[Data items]
--*--

-- ==== Sys2Proof/Config.lean ====
section
/-! DEFINITION. The parameters of 00_scope.md R8, their legal ranges, and the free values (constants with no
body, of which nothing can be proved). -/

namespace Sys2Proof

/-- The protocol variant (00_scope.md R2, 10_state.md R35). -/
inductive Variant where
  | canonical
  | legacy
deriving DecidableEq, Repr, Inhabited

/-- The meaning of a sector count above 255: one legal value (00_scope.md R8, decision D10). -/
inductive EraseCountPolicy where
  | refuse
deriving DecidableEq, Repr, Inhabited

/-- The parameters of 00_scope.md R8 that a rule reads (`TIMEOUT` is `Config.timeout`). -/
structure Params where
  chunkSize : Nat
  byteDigits : Nat
  addrDigits : Nat
  maxRespH : Nat
  maxRespI : Nat
  maxRespM : Nat
  maxRespFES : Nat
  maxRespW : Nat
  maxRespR : Nat
  rbHdrLen : Nat
  rbTrailLen : Nat
  sectorSize : Nat
  eraseStartSector : Nat
  variant : Variant
  addrW : Nat
  fsizeW : Nat
  eraseCountPolicy : EraseCountPolicy
deriving DecidableEq, Repr

/-- The values of the source and of the spec's decisions (00_scope.md R4, R8). -/
def Params.source : Params where
  chunkSize := 100
  byteDigits := 3
  addrDigits := 8
  maxRespH := 20
  maxRespI := 100
  maxRespM := 20
  maxRespFES := 40
  maxRespW := 20
  maxRespR := 500
  rbHdrLen := 6
  rbTrailLen := 1
  sectorSize := 4096
  eraseStartSector := 0
  variant := .canonical
  addrW := 32
  fsizeW := 32
  eraseCountPolicy := .refuse

/-- Every parameter but `VARIANT` is in its legal range (00_scope.md R8, the column "legal range"). -/
def Params.inRange (p : Params) : Bool :=
  decide (1 ≤ p.chunkSize) && decide (p.chunkSize ≤ 100) &&
  p.byteDigits == 3 && p.addrDigits == 8 &&
  decide (6 ≤ p.maxRespH) && decide (1 ≤ p.maxRespI) && decide (2 ≤ p.maxRespM) &&
  decide (6 ≤ p.maxRespFES) && decide (7 ≤ p.maxRespW) && decide (18 + 3 * p.chunkSize ≤ p.maxRespR) &&
  p.rbHdrLen == 6 && p.rbTrailLen == 1 && p.sectorSize == 4096 && p.eraseStartSector == 0 &&
  decide (27 ≤ p.addrW) && p.fsizeW == p.addrW

/-- No read limit is above the size of `RESP`. 00_scope.md R8 does not ask for it; the source's values have it,
and without it a response may not fit its buffer (log 13). -/
def Params.readLimitsFit (p : Params) : Bool :=
  decide (p.maxRespH ≤ p.maxRespR) && decide (p.maxRespI ≤ p.maxRespR) && decide (p.maxRespM ≤ p.maxRespR) &&
  decide (p.maxRespFES ≤ p.maxRespR) && decide (p.maxRespW ≤ p.maxRespR)

/-- The parameter `TIMEOUT`, open (00_scope.md R8, decision D30). No rule reads it (log 25). -/
opaque Config.timeout : Nat

/-- The free value of the `n`-th Link draw, where it is a read: what `LinkRead` answers when State lists no next
answer (20_memory.md R78, log 3). -/
opaque Config.freeRead : Nat → ReadResult

/-- The free value of the `n`-th Link draw, where it is a write (92_eei_decisions.md D31, log 4). -/
opaque Config.freeWrite : Nat → WriteResult

/-- The free value of the progress formula for `fsize = 0`, by address (91_not_in_source.md N19, log 14). -/
opaque Config.freeProgress : Nat → Nat

/-- The free value of `DIAG_EXP` for an error code to which 60_exceptions.md R261 gives none, by the code's
number (log 15). -/
opaque Config.freeDiagExp : Nat → BitVec 16

end Sys2Proof
end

--*--

◆ **Required work**: Once you find the line with "10_state.md R35). -/" in the entries above, output it and each line after it up to and including the line with "(00_scope.md R4, R8). -/", and nothing else.

◆ **Your response**:
/-- The protocol variant (00_scope.md R2, 10_state.md R35). -/
inductive Variant where
  | canonical
  | legacy
deriving DecidableEq, Repr, Inhabited

/-- The meaning of a sector count above 255: one legal value (00_scope.md R8, decision D10). -/
inductive EraseCountPolicy where
  | refuse
deriving DecidableEq, Repr, Inhabited

/-- The parameters of 00_scope.md R8 that a rule reads (`TIMEOUT` is `Config.timeout`). -/
structure Params where
  chunkSize : Nat
  byteDigits : Nat
  addrDigits : Nat
  maxRespH : Nat
  maxRespI : Nat
  maxRespM : Nat
  maxRespFES : Nat
  maxRespW : Nat
  maxRespR : Nat
  rbHdrLen : Nat
  rbTrailLen : Nat
  sectorSize : Nat
  eraseStartSector : Nat
  variant : Variant
  addrW : Nat
  fsizeW : Nat
  eraseCountPolicy : EraseCountPolicy
deriving DecidableEq, Repr

/-- The values of the source and of the spec's decisions (00_scope.md R4, R8). -/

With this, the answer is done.